AIM OF THE EXERCISE:
Give again the entries below exactly, beginning at the first line and ending at the line with "w).program = s.program := rfl".

·····

-- ==== Sys2Proof/Laws/State.lean ====
section
/-! SUPPORT. One lemma per field per update of State, and what a register read gives after each update. -/

namespace Sys2Proof.Machine

variable (s : State)

@[simp] theorem State.setPc_regs (w : Word) : (s.setPc w).regs = s.regs := rfl
@[simp] theorem State.setPc_pc (w : Word) : (s.setPc w).pc = w := rfl
@[simp] theorem State.setPc_mem (w : Word) : (s.setPc w).mem = s.mem := rfl
@[simp] theorem State.setPc_out (w : Word) : (s.setPc w).out = s.out := rfl
@[simp] theorem State.setPc_status (w : Word) : (s.setPc w).status = s.status := rfl
@[simp] theorem State.setPc_program (w : Word) : (s.setPc w).program = s.program := rfl
@[simp] theorem State.setPc_draws (w : Word) : (s.setPc w).draws = s.draws := rfl

@[simp] theorem State.advance_regs : (s.advance).regs = s.regs := rfl
@[simp] theorem State.advance_pc : (s.advance).pc = s.pc + 4 := rfl
@[simp] theorem State.advance_mem : (s.advance).mem = s.mem := rfl
@[simp] theorem State.advance_out : (s.advance).out = s.out := rfl
@[simp] theorem State.advance_status : (s.advance).status = s.status := rfl
@[simp] theorem State.advance_program : (s.advance).program = s.program := rfl
@[simp] theorem State.advance_draws : (s.advance).draws = s.draws := rfl

@[simp] theorem State.emit_regs (bs : List Byte) : (s.emit bs).regs = s.regs := rfl
@[simp] theorem State.emit_pc (bs : List Byte) : (s.emit bs).pc = s.pc := rfl
@[simp] theorem State.emit_mem (bs : List Byte) : (s.emit bs).mem = s.mem := rfl
@[simp] theorem State.emit_out (bs : List Byte) : (s.emit bs).out = s.out ++ bs := rfl
@[simp] theorem State.emit_status (bs : List Byte) : (s.emit bs).status = s.status := rfl
@[simp] theorem State.emit_program (bs : List Byte) : (s.emit bs).program = s.program := rfl
@[simp] theorem State.emit_draws (bs : List Byte) : (s.emit bs).draws = s.draws := rfl

@[simp] theorem State.setStatus_regs (v : Status) : (s.setStatus v).regs = s.regs := rfl
@[simp] theorem State.setStatus_pc (v : Status) : (s.setStatus v).pc = s.pc := rfl
@[simp] theorem State.setStatus_mem (v : Status) : (s.setStatus v).mem = s.mem := rfl
@[simp] theorem State.setStatus_out (v : Status) : (s.setStatus v).out = s.out := rfl
@[simp] theorem State.setStatus_status (v : Status) : (s.setStatus v).status = v := rfl
@[simp] theorem State.setStatus_program (v : Status) : (s.setStatus v).program = s.program := rfl
@[simp] theorem State.setStatus_draws (v : Status) : (s.setStatus v).draws = s.draws := rfl

@[simp] theorem State.setMem_regs (m : Memory) : (s.setMem m).regs = s.regs := rfl
@[simp] theorem State.setMem_pc (m : Memory) : (s.setMem m).pc = s.pc := rfl
@[simp] theorem State.setMem_mem (m : Memory) : (s.setMem m).mem = m := rfl
@[simp] theorem State.setMem_out (m : Memory) : (s.setMem m).out = s.out := rfl
@[simp] theorem State.setMem_status (m : Memory) : (s.setMem m).status = s.status := rfl
@[simp] theorem State.setMem_program (m : Memory) : (s.setMem m).program = s.program := rfl
@[simp] theorem State.setMem_draws (m : Memory) : (s.setMem m).draws = s.draws := rfl

@[simp] theorem State.raiseFault_regs (k : FaultKind) (I : Record) : (s.raiseFault k I).regs = s.regs := rfl
@[simp] theorem State.raiseFault_pc (k : FaultKind) (I : Record) : (s.raiseFault k I).pc = s.pc := rfl
@[simp] theorem State.raiseFault_mem (k : FaultKind) (I : Record) : (s.raiseFault k I).mem = s.mem := rfl
@[simp] theorem State.raiseFault_out (k : FaultKind) (I : Record) : (s.raiseFault k I).out = s.out := rfl
@[simp] theorem State.raiseFault_status (k : FaultKind) (I : Record) : (s.raiseFault k I).status = .faulted s.pc (Config.faultMessage s.draws k I) := rfl
@[simp] theorem State.raiseFault_program (k : FaultKind) (I : Record) : (s.raiseFault k I).program = s.program := rfl
@[simp] theorem State.raiseFault_draws (k : FaultKind) (I : Record) : (s.raiseFault k I).draws = s.draws + 1 := rfl

@[simp] theorem State.setReg_pc (r : Reg) (v : Word) : (s.setReg r v).pc = s.pc := by
  unfold State.setReg; split <;> rfl
@[simp] theorem State.setReg_mem (r : Reg) (v : Word) : (s.setReg r v).mem = s.mem := by
  unfold State.setReg; split <;> rfl
@[simp] theorem State.setReg_out (r : Reg) (v : Word) : (s.setReg r v).out = s.out := by
  unfold State.setReg; split <;> rfl
@[simp] theorem State.setReg_status (r : Reg) (v : Word) : (s.setReg r v).status = s.status := by
  unfold State.setReg; split <;> rfl
@[simp] theorem State.setReg_program (r : Reg) (v : Word) : (s.setReg r v).program = s.program := by
  unfold State.setReg; split <;> rfl
@[simp] theorem State.setReg_draws (r : Reg) (v : Word) : (s.setReg r v).draws = s.draws := by
  unfold State.setReg; split <;> rfl

@[simp] theorem State.complete_pc (r : Reg) (v : Word) : (s.complete r v).pc = s.pc + 4 := by
  simp [State.complete]
@[simp] theorem State.complete_mem (r : Reg) (v : Word) : (s.complete r v).mem = s.mem := by
  simp [State.complete]
@[simp] theorem State.complete_out (r : Reg) (v : Word) : (s.complete r v).out = s.out := by
  simp [State.complete]
@[simp] theorem State.complete_status (r : Reg) (v : Word) : (s.complete r v).status = s.status := by
  simp [State.complete]
@[simp] theorem State.complete_program (r : Reg) (v : Word) : (s.complete r v).program = s.program := by
  simp [State.complete]
@[simp] theorem State.complete_draws (r : Reg) (v : Word) : (s.complete r v).draws = s.draws := by
  simp [State.complete]

@[simp] theorem endRun_regs : (endRun s).regs = s.regs := rfl
@[simp] theorem endRun_pc : (endRun s).pc = s.pc := rfl
@[simp] theorem endRun_mem : (endRun s).mem = s.mem := rfl
@[simp] theorem endRun_out : (endRun s).out = s.out := rfl
@[simp] theorem endRun_status : (endRun s).status = .ended := rfl
@[simp] theorem endRun_program : (endRun s).program = s.program := rfl
@[simp] theorem endRun_draws : (endRun s).draws = s.draws := rfl

@[simp] theorem resetOp_regs : (resetOp s).regs = resetRegs := rfl
@[simp] theorem resetOp_pc : (resetOp s).pc = 0x00400000 := rfl
@[simp] theorem resetOp_mem : (resetOp s).mem = [] := rfl
@[simp] theorem resetOp_out : (resetOp s).out = [] := rfl
@[simp] theorem resetOp_status : (resetOp s).status = .running := rfl
@[simp] theorem resetOp_program : (resetOp s).program = s.program := rfl
@[simp] theorem resetOp_draws : (resetOp s).draws = s.draws := rfl

/-! ## Addresses -/

/-- Adding a small number to a word is `wrap32` of the sum (00_scope.md R9). -/
theorem add_ofNat_eq_wrap32 (a : Word) (k : Nat) : a + BitVec.ofNat 32 k = wrap32 ((a.toNat : Int) + k) := by
  unfold wrap32
  apply BitVec.eq_of_toNat_eq
  simp [BitVec.toNat_ofInt]
  omega

/-- The next pc is `wrap32(pc + 4)` (10_state.md R26). -/
theorem State.nextPc_eq_wrap32 : s.nextPc = wrap32 ((s.pc.toNat : Int) + 4) := add_ofNat_eq_wrap32 s.pc 4

/-! ## Register reads -/

/-- Register 0 reads 0 (10_state.md R22). -/
@[simp] theorem State.reg_zero : s.reg 0 = 0 := rfl

/-- A register read depends on the register file only. -/
theorem State.reg_congr {s t : State} (h : t.regs = s.regs) (r : Reg) : t.reg r = s.reg r := by
  simp only [State.reg, h]

/-- A write to register 0 is discarded (10_state.md R22). -/
@[simp] theorem State.setReg_zero (v : Word) : s.setReg 0 v = s := rfl

/-- Reading after writing: the destination unless it is register 0, else what was there. -/
theorem State.reg_setReg (rd : Reg) (v : Word) (r : Reg) :
    (s.setReg rd v).reg r = if r = rd ∧ r ≠ 0 then v else s.reg r := by
  by_cases h0 : rd = 0
  · subst h0
    by_cases hr : r = 0 <;> simp [hr]
  · by_cases hr : r = 0
    · simp [State.reg, hr]
    · by_cases he : r = rd
      · subst he; simp [State.reg, State.setReg, h0]
      · have hne : rd.val ≠ r.val := fun h => he (Fin.ext h.symm)
        simp [State.reg, State.setReg, h0, hr, he, Vector.getElem_set_ne, hne]

@[simp] theorem State.reg_setPc (w : Word) (r : Reg) : (s.setPc w).reg r = s.reg r := rfl
@[simp] theorem State.reg_advance (r : Reg) : s.advance.reg r = s.reg r := rfl
@[simp] theorem State.reg_emit (bs : List Byte) (r : Reg) : (s.emit bs).reg r = s.reg r := rfl
@[simp] theorem State.reg_setStatus (v : Status) (r : Reg) : (s.setStatus v).reg r = s.reg r := rfl
@[simp] theorem State.reg_setMem (m : Memory) (r : Reg) : (s.setMem m).reg r = s.reg r := rfl
@[simp] theorem State.reg_raiseFault (k : FaultKind) (I : Record) (r : Reg) : (s.raiseFault k I).reg r = s.reg r := rfl

/-- Reading after an instruction that writes `rd`. -/
theorem State.reg_complete (rd : Reg) (v : Word) (r : Reg) :
    (s.complete rd v).reg r = if r = rd ∧ r ≠ 0 then v else s.reg r := by
  rw [State.complete, State.reg_advance, State.reg_setReg]

/-- The storage of register 0 is written by no register write. -/
@[simp] theorem State.setReg_regs_zero (r : Reg) (v : Word) : (s.setReg r v).regs[0] = s.regs[0] := by
  unfold State.setReg
  split
  · rfl
  · rename_i h
    have : r.val ≠ 0 := fun h' => h (Fin.ext h')
    simp [Vector.getElem_set_ne, this]

@[simp] theorem State.complete_regs_zero (r : Reg) (v : Word) : (s.complete r v).regs[0] = s.regs[0] := by
  simp [State.complete]

end Sys2Proof.Machine
end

·····

FINISHED EXERCISE:
-- ==== Sys2Proof/Laws/State.lean ====
section
/-! SUPPORT. One lemma per field per update of State, and what a register read gives after each update. -/

namespace Sys2Proof.Machine

variable (s : State)

@[simp] theorem State.setPc_regs (w : Word) : (s.setPc w).regs = s.regs := rfl
@[simp] theorem State.setPc_pc (w : Word) : (s.setPc w).pc = w := rfl
@[simp] theorem State.setPc_mem (w : Word) : (s.setPc w).mem = s.mem := rfl
@[simp] theorem State.setPc_out (w : Word) : (s.setPc w).out = s.out := rfl
@[simp] theorem State.setPc_status (w : Word) : (s.setPc w).status = s.status := rfl
@[simp] theorem State.setPc_program (w : Word) : (s.setPc w).program = s.program := rfl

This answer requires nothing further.